To Electrolysis and Back Again
By the mid-1850s battery technology had improved in output and reliability to the point that the first electrolytic production of aluminum was possible. Aided by this advance, and foreshadowing Hall's and Héroult's twinned, simultaneous discovery 32 years later, the first electrolysis of aluminum was also developed independently by two parties.
The first researcher to claim to produce elemental aluminum by electrolysis was the German Robert Wilhelm von Bunsen, who by coincidence had taken Wöhler's place as a chemistry teacher at the Higher Polytechnic School at Kassel in 1836. A man of wide-ranging interests, Bunsen ultimately became famous for developing the spectroscope and for the use of iron-oxide hydrate as an antidote to arsenic poisoning. (Curiously, he did not invent the burner that carries his name; that was the work of his assistant Peter Desaga, who improved on a design by Michael Faraday.) In 1841 Bunsen improved on an 1839 battery design by William Robert Grove, who a few years later also produced the first hydrogen-oxygen fuel cell.
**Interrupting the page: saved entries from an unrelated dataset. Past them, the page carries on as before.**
-- ==== Sys2Proof/Decode.lean ====
section
/-! DEFINITION. The rows of the opcode table that give bits, read from a word. No row gives any, so no word spells a
command: commands reach the block as records, not as instruction words. -/

namespace Sys2Proof

/-- The command a word spells by the table's bits: none. -/
def decodeTableWord (_nbits _w : Nat) : Option Instr := none

end Sys2Proof
end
Bunsen lowered the cost of Grove's battery by replacing the platinum cathode with a more cost-effective carbon one inside the battery itself. With these batteries he started experimenting with electrolysis, producing pure chromium, magnesium, manganese, sodium, barium, calcium, and lithium, in addition to very small amounts of what he believed to be aluminum in 1854. But he then moved on to other areas of interest, publishing his important paper on emission spectroscopy in 1860.
The second person to experimentally reduce aluminum ions to metal by electrolysis was the Antilles-born Frenchman Henri Sainte-Claire Deville, who presented his findings on electrolytic production to the French Académie des Sciences in 1854, a week after Bunsen published his results. His work attracted the attention of Napoléon III, then titled "Emperor of the French," who was interested in the metal as a source of military armor. With Napoléon III's mandate, Deville quickly realized that the cost of zinc for anodes in the Bunsen cells he used was too high to efficiently produce aluminum through electrolysis. Instead he lowered the cost by returning to chemical methods, replacing Wöhler's potassium with sodium—that is, AlCl3 + 3Na → Al + 3NaCl. Through this process he was able to obtain enough aluminum to produce marble-sized blobs. In 1855 he displayed an ingot of comparatively pure aluminum at the World's Fair in Paris, to great popular interest. Because the Deville process was deemed "good enough," most scientists then set aside experiments on electrolytic production of aluminum.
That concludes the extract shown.